**Work request**
From the data below, set down exactly the lines between the one holding "0), (0b1010_00000_01_00000_00000000, .send" and the one holding "its type. -/", inclusive, and no others.

[[ Working data open ]]

-- ==== Sys2Proof/Tests/Slice0.lean ====
section
/-! SUPPORT. Tests: the decoder on words written out from the tables, each instruction on the worked examples of
`95_test_vectors.md` (its row is named in each docstring), and a witness for the hypotheses of each statement. Expected
values come from the spec, never from the model. -/

open Sys2Proof
open Sys2Proof.Machine

namespace Sys2Proof.Tests

/-! ### Helpers -/

/-- A state after reset, but for the bytes of the two buffers, the three registers, `RX` and the environment. -/
def build (t0 t1 : List Byte) (seq lastErr crcAcc : Byte) (rx : List Byte) (env : Env) : State :=
  { State.reset with
    mem := writeBytes (writeBytes [] 0 t0) 32 t1, seq := seq, lastErr := lastErr, crcAcc := crcAcc, rx := rx,
    env := env }

/-- The environment of the vectors: available, accepting, delivering what `RX` holds. -/
def ready : Env := Env.default

/-- The result and `LASTERR` after one instruction. -/
def outcome (i : Instr) (s : State) : Option (Option Res × Byte) :=
  match exec i s with
  | .next s' => some (s'.res, s'.lastErr)
  | _ => none

/-- The first bytes of a buffer after one instruction. -/
def bufferAfter (i : Instr) (s : State) (t : Buf) (n : Nat) : Option (List Byte) :=
  match exec i s with
  | .next s' => some (bufferBytes s' t 0 n)
  | _ => none

/-- `SEQ`, `CRCACC`, `TX` and `RX` after one instruction. -/
def restAfter (i : Instr) (s : State) : Option (Byte × Byte × List Byte × List Byte) :=
  match exec i s with
  | .next s' => some (s'.seq, s'.crcAcc, s'.tx, s'.rx)
  | _ => none

/-- The telegram of section 3.2. -/
def sampleTelegram : List Byte :=
  [0x04, 0x5A, 0x07, 0x00, 0x09, 0x30, 0x28, 0x01, 0x02, 0x03, 0x04, 0x05, 0x06, 0x07]

/-- The start state of section 3.2. -/
def sample : State := build sampleTelegram [] 0x08 0x00 0x00 [] ready

/-- 25 bytes 0x77, the `T[1]` of section 3.5. -/
def sevens : List Byte := List.replicate 25 0x77

/-- The bytes 1 to `n`. -/
def upTo (n : Nat) : List Byte := (List.range n).map fun i => BitVec.ofNat 8 (i + 1)

/-! ### Well-formedness -/

/-- R74: `idx` 25 to 31 is ill-formed in RDF and WRF, whatever the telegram. -/
theorem test_wellformed_refuses :
    [Instr.rdf 0 25, .rdf 3 31, .wrf 1 25 0xAB, .wrf 0 31 0x00].all (fun i => i.wellFormed == false) = true := by
  decide

/-- Every bound of R73 met: the last cell, the absent telegrams, any value. -/
theorem test_wellformed_accepts :
    [Instr.rdf 3 24, .wrf 2 24 0xFF, .clear 3, .crcbyte 0xFF, .wrerr 0x80, .opEndOfTable].all
      (fun i => i.wellFormed) = true := by
  decide

/-! ### Decoding -/

/-- R76: a word of each command, written bit by bit: `cop`, zeros, `tsel`, `idx`, `V`. -/
theorem test_decode_commands :
    [ (0b0001_00000_01_00000_00000000, Instr.clear 1), (0b0010_00000_01_00001_00000000, .rdf 1 1),
      (0b0010_00000_00_11000_00000000, .rdf 0 24), (0b0011_00000_01_01000_10101011, .wrf 1 8 0xAB),
      (0b0011_00000_00_11000_00010100, .wrf 0 24 0x14), (0b0100_00000_00_00000_00000000, .crcinit),
      (0b0101_00000_00_00000_00110001, .crcbyte 0x31), (0b0110_00000_00_00000_00000000, .crcrd),
      (0b0111_00000_10_00000_00000000, .crct 2), (0b1000_00000_10_00000_00000000, .finalize 2),
      (0b1001_00000_00_00000_00000000, .encode 0), (0b1010_00000_01_00000_00000000, .send 1),
      (0b1011_00000_01_00000_00000000, .decode 1), (0b1100_00000_11_00000_00000000, .verify 3),
      (0b1101_00000_00_00000_00000000, .rdseq), (0b1110_00000_00_00000_00000000, .rderr),
      (0b1111_00000_00_00000_11111011, .wrerr 0xFB) ].all
      (fun p => decodeTableWord 24 p.1 == some p.2) = true := by
  decide

/-- R66: the byte of each telegram opcode. -/
theorem test_decode_opcodes :
    [ (0x01, Instr.opFirmwareVersion), (0x02, .opHardwareVersion), (0x03, .opProtocolVersion),
      (0x04, .opResponseMarker), (0x05, .opHangup), (0x06, .opResend), (0x30, .opSensorIdFirst),
      (0x31, .opSensorIdNext), (0x32, .opTemperatureFirst), (0x33, .opTemperatureNext),
      (0x34, .opTemperatureById), (0x35, .opDataBlockFirst), (0x36, .opDataBlockNext), (0x37, .opDataBlockById),
      (0x38, .opResolutionGetFirst), (0x39, .opResolutionGetNext), (0x3A, .opResolutionGetById),
      (0x3B, .opResolutionSetFirst), (0x3C, .opResolutionSetNext), (0x3D, .opResolutionSetById),
      (0x40, .opBusReset), (0x41, .opBusResetSearch), (0x42, .opBusSelectId), (0x43, .opParasiticConversion),
      (0x44, .opNoParasiticConversion), (0x45, .opReadScratchpad), (0x46, .opRunVerbose), (0x47, .opRunSummary),
      (0x48, .opRunQuiet), (0x4E, .opBusPowerOn), (0x4F, .opBusPowerOff), (0xFF, .opEndOfTable) ].all
      (fun p => decodeTableWord 8 p.1 == some p.2) = true := by
  decide
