-- ==== Sys2Proof/WellFormed.lean ====
section
/-! DEFINITION. The operand ranges of R77 and R81: what one command word can spell. -/

namespace Sys2Proof

/-- `n` fits the 32-bit argument field (R9, R77). A u8 operand is in range by its type. -/
def Instr.wellFormed : Instr → Bool
  | .reset => true
  | .absorb _ => true
  | .absorbStop => true
  | .absorbNumber n => decide (n < 2 ^ 32)
  | .squeeze n => decide (n < 2 ^ 32)
  | .squeezeXor _ => true

end Sys2Proof
end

[[ Working data closed ]]

**Output of the exercise**
      (0b1001_00000_00_00000_00000000, .encode 0), (0b1010_00000_01_00000_00000000, .send 1),
      (0b1011_00000_01_00000_00000000, .decode 1), (0b1100_00000_11_00000_00000000, .verify 3),
      (0b1101_00000_00_00000_00000000, .rdseq), (0b1110_00000_00_00000_00000000, .rderr),
      (0b1111_00000_00_00000_11111011, .wrerr 0xFB) ].all
      (fun p => decodeTableWord 24 p.1 == some p.2) = true := by
  decide

/-- R66: the byte of each telegram opcode. -/
theorem test_decode_opcodes :
    [ (0x01, Instr.opFirmwareVersion), (0x02, .opHardwareVersion), (0x03, .opProtocolVersion),
      (0x04, .opResponseMarker), (0x05, .opHangup), (0x06, .opResend), (0x30, .opSensorIdFirst),
      (0x31, .opSensorIdNext), (0x32, .opTemperatureFirst), (0x33, .opTemperatureNext),
      (0x34, .opTemperatureById), (0x35, .opDataBlockFirst), (0x36, .opDataBlockNext), (0x37, .opDataBlockById),
      (0x38, .opResolutionGetFirst), (0x39, .opResolutionGetNext), (0x3A, .opResolutionGetById),
      (0x3B, .opResolutionSetFirst), (0x3C, .opResolutionSetNext), (0x3D, .opResolutionSetById),
      (0x40, .opBusReset), (0x41, .opBusResetSearch), (0x42, .opBusSelectId), (0x43, .opParasiticConversion),
      (0x44, .opNoParasiticConversion), (0x45, .opReadScratchpad), (0x46, .opRunVerbose), (0x47, .opRunSummary),
      (0x48, .opRunQuiet), (0x4E, .opBusPowerOn), (0x4F, .opBusPowerOff), (0xFF, .opEndOfTable) ].all
      (fun p => decodeTableWord 8 p.1 == some p.2) = true := by
  decide
-- ==== Sys2Proof/WellFormed.lean ====
section
/-! DEFINITION. The operand ranges of R77 and R81: what one command word can spell. -/

namespace Sys2Proof

/-- `n` fits the 32-bit argument field (R9, R77). A u8 operand is in range by its type. -/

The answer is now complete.